-- ==== Sys2Proof/Machine/Port.lean ====
section
/-! DEFINITION. The host port: one event is one atomic step (spec 44_digest_commands.md R98, R99, R111; 20_memory.md R36,
R45 to R48; 70_reset_and_hazards.md R128, R129). `step` in Machine/Step.lean is `serve`. -/

namespace Sys2Proof.Machine

/-- Execute the command word `w`: an illegal word is rejected, a legal one runs (R99). -/
def execute (w : Word) (s : State) : Result :=
  match decode w with
  | .error _ => .next (raiseCmdError .illegalCmd s)
  | .ok i => exec i s

/-- Serve a read: ERROR for a bad size or alignment, else the register's value (R111). -/
def serveRead (off : Offset) (size : AccessSize) (s : State) : Result :=
  match accessCheck off size with
  | .error _ => .next (respond .error s)
  | .ok _ => .next (respond (.data (readReg (regAt off) s)) s)

/-- A defined write: CMD executes the word, any other register is written; the response is OK even if the command
was rejected (R98, R111). -/
def serveAlignedWrite (r : PortReg) (d : Word) (s : State) : Result :=
  match r with
  | .cmd => thenRespond .ok (execute d s)
  | .status => .next (respond .ok (writeReg .status d s))
  | .dataIn => .next (respond .ok (writeReg .dataIn d s))
  | .bitCntLo => .next (respond .ok (writeReg .bitCntLo d s))
  | .bitCntHi => .next (respond .ok (writeReg .bitCntHi d s))
  | .digest k => .next (respond .ok (writeReg (.digest k) d s))
  | .reserved => .next (respond .ok (writeReg .reserved d s))

/-- Serve a write: ERROR for a bad size or alignment, with nothing written and nothing executed (R111). -/
def serveWrite (off : Offset) (size : AccessSize) (d : Word) (s : State) : Result :=
  match accessCheck off size with
  | .error _ => .next (respond .error s)
  | .ok _ => serveAlignedWrite (regAt off) d s

/-- Reset: every piece of the core's state takes its reset value (R128). What the host has queued after the reset, the
responses it already has, and the model's counter are no part of the core (log entry 5). -/
def applyReset (s : State) : State :=
  { State.reset with pending := s.pending, responses := s.responses, draws := s.draws }

/-- Draw a free value: the counter advances (log entry 4). -/
def drawFree (s : State) : State := { s with draws := s.draws + 1 }

/-- Give the response an optional value names, if any. -/
def respondIf (r : Option Response) (s : State) : State :=
  match r with
  | none => s
  | some r => respond r s

/-- Reset while a command executes: the command is abandoned, the state is that of reset, and the bus may or may not
answer the abandoned write (R129; log entry 4). -/
def abandonCommand (s : State) : State :=
  respondIf (Config.abandonedResponse s.draws) (drawFree (applyReset s))

/-- Serve the next port event. With none pending the core is idle and keeps its state (60_exceptions.md R127). -/
def serve (s : State) : Result :=
  match s.pending with
  | [] => .next s
  | .read off size :: rest => serveRead off size (withPending rest s)
  | .write off size d :: rest => serveWrite off size d (withPending rest s)
  | .reset :: rest => .next (applyReset (withPending rest s))
  | .resetDuringCommand _ :: rest => .next (abandonCommand (withPending rest s))

end Sys2Proof.Machine
end

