/-- R43: digest byte 4k+i is V[k][31-8i : 24-8i], which is DIGESTk's when PHASE is FINAL. -/
def Obligations.DigestByteOrder : Prop :=
  ∀ (s : State) (k : Fin 8) (i : Fin 4),
    (digestBytes s.v)[4 * k.val + i.val]? = some (s.v[k].extractLsb' (24 - 8 * i.val) 8) ∧
    (s.phase = .final →
      (digestBytes s.v)[4 * k.val + i.val]? = some ((readReg (.digest k) s).extractLsb' (24 - 8 * i.val) 8))

/-- R63: the offset of every named register, which is where the window has that register; reserved offsets have no name. -/
def Obligations.NamedOffsetsSelectTheirRegisters : Prop :=
  regOffset .cmd = some 0x00 ∧ regOffset .status = some 0x04 ∧ regOffset .dataIn = some 0x08 ∧
  regOffset .bitCntLo = some 0x10 ∧ regOffset .bitCntHi = some 0x14 ∧
  (∀ k : Fin 8, ∃ off : Offset, regOffset (.digest k) = some off ∧ off.toNat = 0x20 + 4 * k.val) ∧
  regOffset .reserved = none ∧
  (∀ (r : PortReg) (off : Offset), regOffset r = some off → regAt off = r ∧ off.toNat % 4 = 0) ∧
  ∀ off : Offset, off.toNat % 4 = 0 → regAt off = .reserved → off ∈ [0x0C, 0x18, 0x1C]

/-- The window is BASE to BASE+0x3F: a host access there is the port transaction at that offset, and an access
anywhere else is no transaction of the core. -/
def Obligations.WindowStandsAtBase : Prop :=
  Config.base % 64 = 0 ∧
  (∀ off : Offset, memRead (Config.base + off.toNat) 4 = some (.read off .word) ∧
    ∀ v, memWrite (Config.base + off.toNat) 4 v = some (.write off .word v)) ∧
  ∀ addr n v, (addr < Config.base ∨ Config.base + 64 ≤ addr) → memRead addr n = none ∧ memWrite addr n v = none

/-! ### Commands -/

/-- R102: NOP does nothing, in every state; its encoding is 0 and no other word is NOP. -/
def Obligations.NopChangesNothing : Prop :=
  (∀ s : State, exec .nop s = .next s) ∧ ∀ w : Word, decode w = .ok .nop ↔ w = 0x00000000

/-- R60: the word 0 is the only one whose execution never does anything; UPDATE 0 adds no byte but moves PHASE to ACCUM, and
in FINAL it is rejected with INVALID_STATE. -/
def Obligations.NopIsTheOnlyHint : Prop :=
  (∀ w : Word, (∀ s, execute w s = .next s) ↔ w = 0x00000000) ∧
  decode 0x00000002 = .ok (.update 0) ∧
  ∀ s : State, exec (.update 0) s =
    .next (if s.phase = .final then { s with errCode := .invalidState } else { s with phase := .accum })

/-- R103: INIT, from every state: V takes the IV, the length, the count and the error code are cleared, PHASE is
FRESH, DATA_IN and the port's queues are untouched; the old digest becomes unreadable; INIT twice is INIT once; STATUS
and BITCNT_LO then read 0. -/
def Obligations.InitStartsNewDigest : Prop :=
  decode 0x00000001 = .ok .init ∧
  ∀ s : State, ∃ t, exec .init s = .next t ∧
    t.v = iv ∧ t.bufLen = 0 ∧ t.bitCnt = 0 ∧ t.phase = .fresh ∧ t.errCode = .none ∧
    t.dataIn = s.dataIn ∧ t.pending = s.pending ∧ t.responses = s.responses ∧ t.draws = s.draws ∧
    (∀ k, readReg (.digest k) t = 0) ∧ readReg .status t = 0 ∧ readReg .bitCntLo t = 0 ∧
    exec .init t = .next t

/-- R104: UPDATE n with n = 0..4, outside FINAL. With B the buffered bytes followed by the n message bytes of DATA_IN,
most significant first: fewer than 64 bytes stay buffered and V is unchanged; otherwise V becomes CF of V and the
first 64 of them and the rest is buffered. BITCNT grows by 8n modulo 2^64, PHASE becomes ACCUM, and ERRCODE, DATA_IN
and the port's queues are unchanged. In FINAL it is rejected with INVALID_STATE;
a count above 4 or a reserved bit set is ILLEGAL_CMD. -/
def Obligations.UpdateAbsorbsBytes : Prop :=
  ∀ (s : State) (nb : BitVec 3),
    (nb.toNat ≤ 4 → s.phase ≠ .final →
      ∃ t, exec (.update nb) s = .next t ∧
        (let B := s.buf.toList.take s.bufLen.toNat ++
            (List.range nb.toNat).map fun i => s.dataIn.extractLsb' (24 - 8 * i) 8;
          (s.bufLen.toNat + nb.toNat < 64 → t.v = s.v ∧ t.bufLen.toNat = s.bufLen.toNat + nb.toNat ∧
            t.buf.toList.take t.bufLen.toNat = B) ∧
          (64 ≤ s.bufLen.toNat + nb.toNat → t.v = cf s.v (blockAt B 0) ∧
            t.bufLen.toNat = s.bufLen.toNat + nb.toNat - 64 ∧ t.buf.toList.take t.bufLen.toNat = B.drop 64)) ∧
        t.bitCnt = s.bitCnt + BitVec.ofNat 64 (8 * nb.toNat) ∧ t.phase = .accum ∧ t.errCode = s.errCode ∧
        t.dataIn = s.dataIn ∧ t.pending = s.pending ∧ t.responses = s.responses ∧ t.draws = s.draws) ∧
    (nb.toNat ≤ 4 → s.phase = .final → exec (.update nb) s = .next { s with errCode := .invalidState }) ∧
    (nb.toNat ≤ 4 → decode (0x00000002 ||| (nb.setWidth 32 <<< 4)) = .ok (.update nb)) ∧
    ∀ w : Word, w.extractLsb' 0 4 = 2 → 4 < (w.extractLsb' 4 3).toNat ∨ w.extractLsb' 7 25 ≠ 0 →
      execute w s = .next { s with errCode := .illegalCmd }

========================

WHAT YOU SHOULD DO
Word for word, restate the lines above from the line containing "runs (R99). -/" through the line containing "off) s)) s)", with both included and nothing else.

ANSWER FOR THE TASK
/-- Execute the command word `w`: an illegal word is rejected, a legal one runs (R99). -/
def execute (w : Word) (s : State) : Result :=
  match decode w with
  | .error _ => .next (raiseCmdError .illegalCmd s)
  | .ok i => exec i s

/-- Serve a read: ERROR for a bad size or alignment, else the register's value (R111). -/
def serveRead (off : Offset) (size : AccessSize) (s : State) : Result :=
  match accessCheck off size with
  | .error _ => .next (respond .error s)
  | .ok _ => .next (respond (.data (readReg (regAt off) s)) s)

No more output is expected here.